Department of Life Science, Imperial College London, London, SW7 2AZ United Kingdom.
J Phys Chem B. 2012 Jun 14;116(23):6732-9. doi: 10.1021/jp212084f. Epub 2012 Mar 28.
The Investigational Novel Drug Discovery by Example (INDDEx) package has been developed to find active compounds by linking activity to chemical substructure and to guide the process of further drug development. INDDEx is a machine-learning technique, based on forming qualitative logical rules about substructural features of active molecules, weighting the rules to form a quantitative model, and then using the model to screen a molecular database. INDDEx is shown to be able to learn from multiple active compounds and to be useful for scaffold-hopping when performing virtual screening, giving high retrieval rates even when learning from a small number of compounds. Across the data sets tested, at 1% of the data, INDDEx was found to have average enrichment factors of 69.2, 82.7, and 90.4 when learning from 2, 4, and 8 active ligands, respectively. At 0.1% of the data, INDDEx had average enrichment factors of 492, 631, and 707 when learning from 2, 4, and 8 active ligands, respectively. Excluding all ligands with more than 0.5 Tanimoto Maximum Common Substructure, INDDEx had average enrichment factors at 1% of 52.3, 63.6, and 66.9 when learning from 2, 4, and 8 active ligands, respectively. The performance of INDDEx is compared with that of eHiTS LASSO, PharmaGist, and DOCK.
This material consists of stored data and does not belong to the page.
/-- The parts of the state that a command may change, in whatever state it comes. -/
def mayChange (c : Instr) : Part → Bool :=
  match c with
  | .sqDoorbellKick .. | .sqPoll .. | .dmaDescriptorDone .. | .dmaCompletionTimeout .. | .cqHeldRelease ..
  | .sqEnable .. | .sqStop .. | .sqDisable .. | .d0Return .. | .pcieLinkReturn .. => only ringParts
  | .sqEngineSleep .. => only [.host, .hif, .regs 3]
  | .nop .. | .diagEcho .. | .surveyArm .. | .surveyRead .. | .watchConfig .. | .attest .. | .diagBgRead .. => only startParts
  | .vectorModerationTimeout .. | .d3hotEntry .. | .msixVectorMask .. => only [.wire, .hif, .pins, .regs 3]
  | .cqEnable .. | .cqDisable .. | .pcieLinkDown .. => only [.hif, .ev, .bgLog, .regs 3, .regs 4]
  | .bar0UnmappedAccess .. => only [.wire, .ev, .bgLog, .regs 3, .regs 4]
  | .barAccessInvalid .. => only [.wire, .hif, .ev, .bgLog, .regs 3, .regs 4]
  | .gatedDomainAccess .. | .hardwareFault .. | .fltTest .. | .tmrSweep .. | .pllUnlock .. | .pllRelockTimeout ..
  | .firmwareVerified .. | .hbmTrainingDone .. | .startupEditionApply .. | .domainWakeDone .. | .watchEntryProceed ..
  | .wakeEvent .. | .watchWakeDone .. | .cmpWatchdog .. | .sensorSample .. | .smbusRead .. | .smbusWrite ..
  | .registerWrite .. | .rcRegisterRead .. => fun _ => true
  | .functionLevelReset .. => only [.hif, .ev, .bgLog, .bg, .regs 3, .regs 4]
  | .pcieHotReset .. => only [.hif, .ev, .tmr, .bgLog, .bg, .regs 1, .regs 3, .regs 4, .regs 5]
  | .layerSet .. => only ([.prj] ++ startParts)
  | .viewCommit .. | .gazetteerUpdate .. => only ([.prj, .enc, .regs 6, .regs 7, .regs 8] ++ startParts)
  | .surfaceWrite .. => only ([.prj, .regs 6, .regs 7] ++ startParts)
  | .surfaceWriteResume .. => only ([.prj] ++ ringParts)
  | .sheetCalSet .. => only ([.prj, .enc, .regs 6, .regs 7] ++ startParts)
  | .prjCoefWrite .. | .compositionStart .. | .compositionLatestStart .. | .latitudeCompose .. =>
    only [.ev, .prj, .bgLog, .regs 4]
  | .compositionDone .. => only [.prj]
  | .sheetOutputStart .. => only [.ev, .prj, .sw, .tm, .scr, .enc, .bgLog, .bg, .regs 4, .regs 10, .regs 11]
  | .unitEmissionInstant .. | .cellRowCode .. =>
    only ([.freeCtr, .prj, .sw, .tm, .scr, .enc, .bg, .regs 6, .regs 7, .regs 10, .regs 11] ++ ringParts)
  | .streamOpen .. => only ([.scr, .regs 6, .regs 7] ++ startParts)
  | .streamClose .. => only ([.prj, .scr, .regs 6, .regs 7] ++ startParts)
  | .streamData .. | .streamConcealSet .. => only ([.scr] ++ startParts)
  | .streamDataResume .. => only ([.scr] ++ ringParts)
  | .streamPacketReceive .. | .reorderTimeout .. => only [.ev, .scr, .bgLog, .regs 4, .regs 6]
  | .st2110BandCommit .. => only [.ev, .scr, .bgLog, .regs 4]
  | .sliceDecodeDone .. | .pictureDecodeDone .. | .pictureDeadline .. => only ([.prj, .scr, .regs 6, .regs 7] ++ ringParts)
  | .dispatchPicture .. | .contextSwitchDone .. => only ([.prj, .scr, .enc, .regs 6, .regs 7] ++ ringParts)
  | .coreEnableWrite .. => only [.regs 6]
  | .encRefresh .. => only [.enc]
  | .rcCapture .. => only ([.enc] ++ startParts)
  | .rollcall .. => only ([.sw, .tm, .sht, .regs 8, .regs 10, .regs 11, .regs 15] ++ startParts)
  | .rollcallRspReceive .. => only ([.sht, .enc, .regs 8] ++ ringParts)
  | .rollcallWindowEnd .. => only ([.sht, .regs 15] ++ ringParts)
  | .calAckTimeout .. | .scheduleFirstPresent .. => only ([.sht] ++ ringParts)
  | .backgroundPing .. => only [.ev, .sw, .tm, .sht, .bgLog, .regs 4, .regs 10, .regs 11]
  | .nackReportReceive .. => only [.ev, .sht, .enc, .bgLog, .regs 4, .regs 8]
  | .presentSchedule .. => only ([.sht, .regs 6, .regs 7, .regs 8] ++ startParts)
  | .launchIdleStart .. | .pauseFrameReceive .. => only [.ports]
  | .hold .. =>
    only ([.mer, .prj, .ports, .sw, .tm, .sht, .enc, .regs 6, .regs 7, .regs 8, .regs 9, .regs 10, .regs 11] ++ startParts)
  | .holdInstant .. | .presentLaunch .. =>
    only ([.mer, .prj, .ports, .sw, .tm, .sht, .enc, .regs 6, .regs 7, .regs 8, .regs 9, .regs 10, .regs 11] ++ ringParts)
  | .triggerInstant .. =>
    only ([.mer, .prj, .ports, .sw, .tm, .sht, .scr, .enc, .regs 6, .regs 7, .regs 8, .regs 9, .regs 10, .regs 11] ++ ringParts)
  | .resumeInstant .. => only ([.sht, .regs 8] ++ ringParts)
  | .merTimeLatch .. | .merTimeSet .. | .merTimeStep .. | .merServoOffsetWrite .. | .servoSample ..
  | .ptpMessageReceive .. | .pinEdgeCapture .. =>
    only ([.mer, .prj, .ports, .sw, .tm, .sht, .scr, .enc, .regs 6, .regs 7, .regs 8, .regs 9, .regs 10, .regs 11, .regs 12] ++
      ringParts)
  | .merFreqAdjWrite .. => only [.regs 9]
  | .holdoverTimeout .. => only [.ev, .mer, .bgLog, .regs 4, .regs 9]
  | .triggerArm .. | .triggerDisarm .. => only [.ev, .mer, .ports, .bgLog, .regs 4, .regs 9]
  | .ptpSyncInterval .. | .ptpDelayReqInterval .. | .ptpAnnounceInterval .. =>
    only [.ev, .mer, .sw, .tm, .bgLog, .regs 4, .regs 9, .regs 10, .regs 11]
  | .triggerPulseEnd .. | .ppsOutPulse .. => only [.mer, .pins]
  | .merCapturePop .. => only [.wire, .mer]
  | .portConfig .. => only ([.mer, .ports, .sw, .tm, .sht, .regs 8, .regs 9, .regs 10, .regs 11] ++ startParts)
  | .portMeasure .. => only ([.ports, .regs 10] ++ startParts)
  | .autoNegotiationDone .. | .linkTrainingTimeout .. => only [.ev, .ports, .bgLog, .regs 4, .regs 10]
  | .linkTrainingDone .. | .linkFlapHoldEnd .. => only [.ports, .regs 10]
  | .linkLockHeld .. | .pauseQuantaExpiry .. | .linkLoss .. => only ([.mer, .ports, .sw, .tm, .sht, .regs 8, .regs 9, .regs 10, .regs 11] ++ ringParts)
  | .laneAdaptStep .. => only [.bg]
  | .frameLookup .. => only [.wire, .ev, .ports, .sw, .tm, .bgLog, .regs 4, .regs 9, .regs 10, .regs 11, .regs 12]
  | .tableUpdate .. | .mirrorSet .. => only ([.sw, .regs 11] ++ startParts)
  | .tableFenceReached .. => only ([.sw, .regs 11] ++ ringParts)
  | .tableFenceTimeout .. => only ([.ports, .sw, .tm, .sht, .regs 8, .regs 11] ++ ringParts)
  | .d2dFlitRetry .. => only [.ev, .bgLog, .regs 4]
  | .dieLinkDown .. => except [.freeCtr, .clk]
  | .dieLinkRetrain .. | .clockGateIdleClose .. => only [.clk]
  | .dieLinkReturn .. | .ucResetDone .. | .fltStickyClear .. | .pllLock .. | .rstDomainGo .. => except [.freeCtr, .tmr]
  | .tmFrameSelect .. => only ([.mer, .ports, .sw, .tm, .sht, .regs 8, .regs 9, .regs 10, .regs 11, .regs 12] ++ ringParts)
  | .shaperSet .. | .meterSet .. => only ([.tm] ++ startParts)
  | .shaperRefill .. => only ([.tm, .regs 12] ++ ringParts)
  | .wheelOverflowScan .. => only [.tm]
  | .gateListSet .. => only ([.tm, .regs 12] ++ startParts)
  | .gateListStart .. => only [.ev, .tm, .bgLog, .regs 4, .regs 12]
  | .gateEntryChange .. => only [.regs 12]
  | .eventDeliver .. => only [.wire, .hif, .ev, .bgLog, .pins, .regs 3, .regs 4]
  | .intEvqPop .. => only [.wire, .ev, .regs 4]
  | .intSrcAck .. => only [.ev, .regs 4]
  | .surveyDone .. => except [.wire]
  | .fltFirstClear .. => only [.ev, .tmr, .bgLog, .regs 4, .regs 5]
  | .mergeReadReturn .. | .mergeEntryTimeout .. | .hbmScrubStep .. => only [.freeCtr, .ev, .tmr, .mem, .bgLog, .regs 4, .regs 5]
  | .retrainHold .. | .retrainDeferred .. => only [.ev, .mem, .bgLog, .regs 4, .regs 5]
  | .sramScrubStep .. => except [.clk]
  | .eccFlipArm .. => only [.regs 5]
  | .powerOnReset .. => except [.freeCtr, .wire, .host]
  | .troJudgment .. => only [.ev, .clk, .tmr, .bgLog, .pins, .regs 1, .regs 4, .regs 5]
  | .xoJudgment .. | .clkMeasDone .. => only [.ev, .clk, .bgLog, .regs 1, .regs 4]
  | .xoAmplitudeTimeout .. => only [.freeCtr, .ev, .clk, .bgLog, .regs 1, .regs 4]
  | .clkPllFreqWrite .. | .clkMeasStart .. | .clkMeasNoClock .. => only [.clk, .regs 1]
  | .xoLoss .. | .rstWarm .. | .watchSample .. | .rtcAlarm .. | .smbusWake .. | .smbusColdReset .. | .smbusWarmReset .. =>
    except [.wire, .host]
  | .troCheck .. => only [.regs 1]
  | .gateBusyTimeout .. => only [.ev, .clk, .pwr, .bgLog, .regs 2, .regs 4]
  | .drainReplyTimeout .. => only [.wire, .ev, .pwr, .bgLog, .regs 2, .regs 4]
  | .perstAssert .. | .fwActivateReset .. => except [.host]
  | .perstDeassert .. => only [.ev, .clk, .mer, .bgLog, .pins, .regs 1, .regs 4, .regs 5]
  | .powerState .. => only ([.pwr] ++ startParts)
  | .powerUnitAnswer .. => except [.freeCtr, .bg, .select]
  | .powerDeferRetry .. | .rtcSecondLoad .. => only [.pwr]
  | .entryWindowTimeout .. => only ([.pwr, .regs 2] ++ ringParts)
  | .autoDomainGate .. => only [.pwr, .regs 2]
  | .editionLoad .. | .fwStage .. => only ([.sec, .regs 0, .regs 13] ++ startParts)
  | .editionSelect .. => only ([.regs 0] ++ startParts)
  | .editionApplyInstant .. | .editionStagingDone .. => except [.freeCtr, .clk, .pwr, .mem, .scr, .bg]
  | .fwActivate .. => only ([.sec, .regs 0] ++ startParts)
  | .diagLifecycle .. | .diagOwnerBind .. | .diagPatchLoad .. => only ([.sec] ++ startParts)
  | .wearCurveSet .. => only ([.bg, .regs 15] ++ startParts)
  | .ageUpdateNow .. | .ageingPass .. => only [.bg, .regs 15]
  | .doseSave .. | .telemetryArm .. => only ([.bg] ++ startParts)
  | .doseLoad .. => only ([.prj, .bg, .regs 15] ++ startParts)
  | .summaryWrite .. => only [.bg, .sec, .regs 15]
  | .faultLogFlush .. => only [.bgLog, .bg, .sec]
  | .telemetryRecord .. => only [.freeCtr, .host, .bgLog, .bg, .regs 15]
  | .smbusSetOffset .. => only [.sec]
  | .xoReturn .. => only [.ev, .bgLog, .regs 1, .regs 4]
  | .d2dLinkLoss .. => only [.ev, .clk, .bgLog, .regs 4]
  | .flashProgramDone .. => only ([.sec, .regs 0] ++ ringParts)
  | .equaliserEstimateDone .. => only ([.ports, .regs 10] ++ ringParts)
  | .ageingPassDone .. => only ([.prj, .bg, .regs 15] ++ ringParts)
研究性新药发现示例(INDDEx)包旨在通过将活性与化学结构基元相关联,指导进一步的药物开发过程,从而找到活性化合物。INDDEx 是一种机器学习技术,它基于形成关于活性分子的结构基元的定性逻辑规则,对规则进行加权以形成定量模型,然后使用该模型筛选分子数据库。结果表明,INDDEx 能够从多个活性化合物中学习,并在进行虚拟筛选时用于支架跳跃,即使从少量化合物中学习也能获得较高的检索率。在所测试的数据集上,在数据的 1%时,当从 2、4 和 8 个活性配体分别学习时,INDDEx 的平均富集因子分别为 69.2、82.7 和 90.4。在数据的 0.1%时,当从 2、4 和 8 个活性配体分别学习时,INDDEx 的平均富集因子分别为 492、631 和 707。当排除所有 Tanimoto 最大公共结构元大于 0.5 的配体时,当从 2、4 和 8 个活性配体分别学习时,INDDEx 的平均富集因子分别为 52.3、63.6 和 66.9。将 INDDEx 的性能与 eHiTS LASSO、PharmaGist 和 DOCK 进行了比较。